Capitalist production once assumed then, all other circumstances remaining the same, and given the length of the working day, the quantity of surplus-labour will vary with the physical conditions of labour, especially with the fertility of the soil. But it by no means follows from this that the most fruitful soil is the most fitted for the growth of the capitalist mode of production. This mode is based on the dominion of man over nature. Where nature is too lavish, she “keeps him in hand, like a child in leading-strings.” She does not impose upon him any necessity to develop himself.[2] It is not the tropics with their luxuriant vegetation, but the temperate zone, that is the mother country of capital.
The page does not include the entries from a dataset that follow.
/-- A table read at a window offset: the fault it raises, or the table and the offset of the next (R113, R115, R116). R115 does not list an
STG_OFF or STG_SIZE that is no multiple of 4 KiB: it raises ILLEGAL_DESC like the rest of a malformed table (DESIGN CHOICE, log 45). -/
def State.parseNest (s : State) (c x off : Nat) : Except CoreFault (Nest × Nat) := do
  let k := s.ctx c x
  let bad : CoreFault := fault1 0xB 4 off
  let addrFault (o : Nat) : CoreFault := faultAddress 4 (offsetAddr c k o)
  let read (o : Nat) : Except CoreFault (List Byte) :=
    match windowAddr c k o 64 1 with
    | some a => .ok (s.seenBytes a 64)
    | none => .error (addrFault o)
  let tmpl (o : Nat) : Except CoreFault Desc := do
    let bs ← read o
    match (if o % 64 = 0 then parseDesc bs else none) with
    | some d => return d
    | none => throw bad
  if off % 64 ≠ 0 then throw (addrFault off)
  let hd ← read off
  let w0 := wordAt hd 0
  let n := bits w0 0 3
  let kchl := bits w0 8 12
  let w28 := wordAt hd 0x28
  if n = 0 ∨ n = 7 then throw bad
  let raw ← (List.range n).mapM (fun i => read (off + 64 * (i + 1)))
  let ls := raw.map parseLevel
  let reserved := [bits w0 4 4, bits w0 28 4, bits w0 49 15, wordAt hd 0x10 >>> 32, wordAt hd 0x18 >>> 20, w28 >>> 22,
    wordAt hd 0x30, wordAt hd 0x38]
  if reserved.any (fun v => v ≠ 0) ∨ ls.any (fun l => !l.2) ∨ kchl = 0 then throw bad
  let fmta := bits w28 0 4
  let fmtb := bits w28 4 4
  let trb := bit w0 20
  if !levelsOk n kchl (ls.map (·.1)) ∨ pairPath fmta fmtb = .empty ∨ (fmtBlock fmtb ∧ !trb) then throw bad
  let dA ← tmpl (bits (wordAt hd 8) 0 32)
  let dB ← tmpl (wordAt hd 8 >>> 32)
  let dC ← tmpl (bits (wordAt hd 0x10) 0 32)
  let opOk (d : Desc) : Bool := decide (d.rank = 2 ∧ d.box = [128 * kchl, 128])
  if !opOk dA ∨ !opOk dB ∨ dC.rank ≠ 2 ∨ dC.box ≠ [128, 128] then throw bad
  let w18 := wordAt hd 0x18
  let w20 := wordAt hd 0x20
  if bits w20 0 32 % 4096 ≠ 0 ∨ (w20 >>> 32) % 4096 ≠ 0 then throw bad
  let die := if bit w28 9 then 1 - dieOf c else dieOf c
  return ({ off := off, seqBit := bit w0 3, kchl := kchl, trb := trb, chain := bits w0 21 3, nba := bits w0 24 2,
            nbb := bits w0 26 2, descA := dA, hdrA := none, descB := dB, hdrB := none, descC := dC, hdrC := none,
            regA := bits w18 0 5, regB := bits w18 5 5, regC := bits w18 10 5, regX := bits w18 15 5,
            stgOff := bits w20 0 32, stgSize := w20 >>> 32, fmta := fmta, fmtb := fmtb,
            sig := if bit w28 8 then some (die, bits w28 10 12) else none, levels := ls.map (·.1) },
          64 * bits w0 32 17)

/-- RESOURCE with the DETAIL of R125. -/
def faultResource (kind table level need have_ : Nat) (idx : List Nat) (seq : Nat) : CoreFault :=
  let pair (i : Nat) : Nat := idx.getD i 0 + 2 ^ 24 * idx.getD (i + 1) 0
  { code := 9, slot := 4
    d18 := kind + 2 ^ 4 * table + 2 ^ 8 * level + 2 ^ 16 * (need % 2 ^ 16) + 2 ^ 32 * (have_ % 2 ^ 16)
    d20 := pair 0, d28 := pair 2, d30 := pair 4, d38 := seq }

/-- The size of one staging buffer of an operand (R118). -/
def bufBytes (f kchl : Nat) : Nat := roundUp (operandBytes f kchl) 4096

/-- Bytes a table's staging buffers need (R118). -/
def Nest.stageNeed (t : Nest) : Nat := (t.nba + 1) * bufBytes t.fmta t.kchl + (t.nbb + 1) * bufBytes t.fmtb t.kchl

/-- The header and level descriptors of a chain from a window offset on, by the NEXT fields alone (R113, R125). A chain that comes back to a
table or leaves the window is counted up to its 64th table (DESIGN CHOICE, log 45). -/
def State.chainCount (s : State) (c x : Nat) : Nat → Nat → Nat
  | 0, _ => 0
  | fuel + 1, off =>
    match windowAddr c (s.ctx c x) off 64 1 with
    | none => 0
    | some a =>
      let w := s.seenLe a 8
      let next := 64 * bits w 32 17
      1 + bits w 0 3 + (if next = 0 then 0 else s.chainCount c x fuel next)

/-- The tables of a chain from a window offset, with at most 16 tables and 64 descriptors (R115, R116). `need`: the descriptors of the
whole chain. -/
def State.parseChain (s : State) (c x need : Nat) : Nat → Nat → Nat → Nat → Except CoreFault (List Nest)
  | 0, _, pos, _ => .error (faultResource 3 (pos % 16) 7 need 64 [] 0)
  | fuel + 1, off, pos, ds =>
    match s.parseNest c x off with
    | .error e => .error e
    | .ok (t, next) =>
      let ds := ds + 1 + t.levels.length
      if 64 < ds then .error (faultResource 3 pos 7 need 64 [] 0)
      else if t.stgSize < t.stageNeed ∨ (s.ctx c x).spadSize < t.stgOff + t.stgSize then
        .error (faultResource 2 pos 7 (ceilDiv t.stageNeed 1024) (t.stgSize / 1024) [] 0)
      else if next = 0 then .ok [t]
      else
        match s.parseChain c x need fuel next (pos + 1) ds with
        | .error e => .error e
        | .ok ts => .ok (t :: ts)

/-- A fault of Lupin in lrun `id`: it stops, and the context's later matrix operations are discarded (R124). -/
def State.lupinFault (s : State) (c x id : Nat) (pc : BitVec 48) (th : Thread) (f : CoreFault) : State :=
  ((s.stopLupin c x id none).lateFault c x pc.toNat th f).settleFrees c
It is not the mere fertility of the soil, but the differentiation of the soil, the

  1. Diodorus, l. c. l. I. c. 80.
  2. “The first (natural wealth) as it is most noble and advantageous, so doth it make the people careless, proud, and given to all excesses; whereas the second enforceth vigilancy, literature, arts and policy.” (England’s Treasure by Foreign Trade. Or the Balance of our Foreign Trade is the Rule of our Treasure. Written by Thomas Mun of London, merchant, and now published for the common good by his son John Mun. London, 1669, p. 181, 182.) “Nor can I conceive a greater curse upon a body of people, than to be thrown upon a spot of land, where the productions for subsistence and food were, in great measure, spontaneous, and the climate required or admitted little care for raiment and covering there may be an extreme on the other side. A soil incapable of produce by labour is quite as bad as a soil that produces plentifully without any labour.” (An Inquiry into the present High Price of Provisions. Lond., 1767. p. 10.)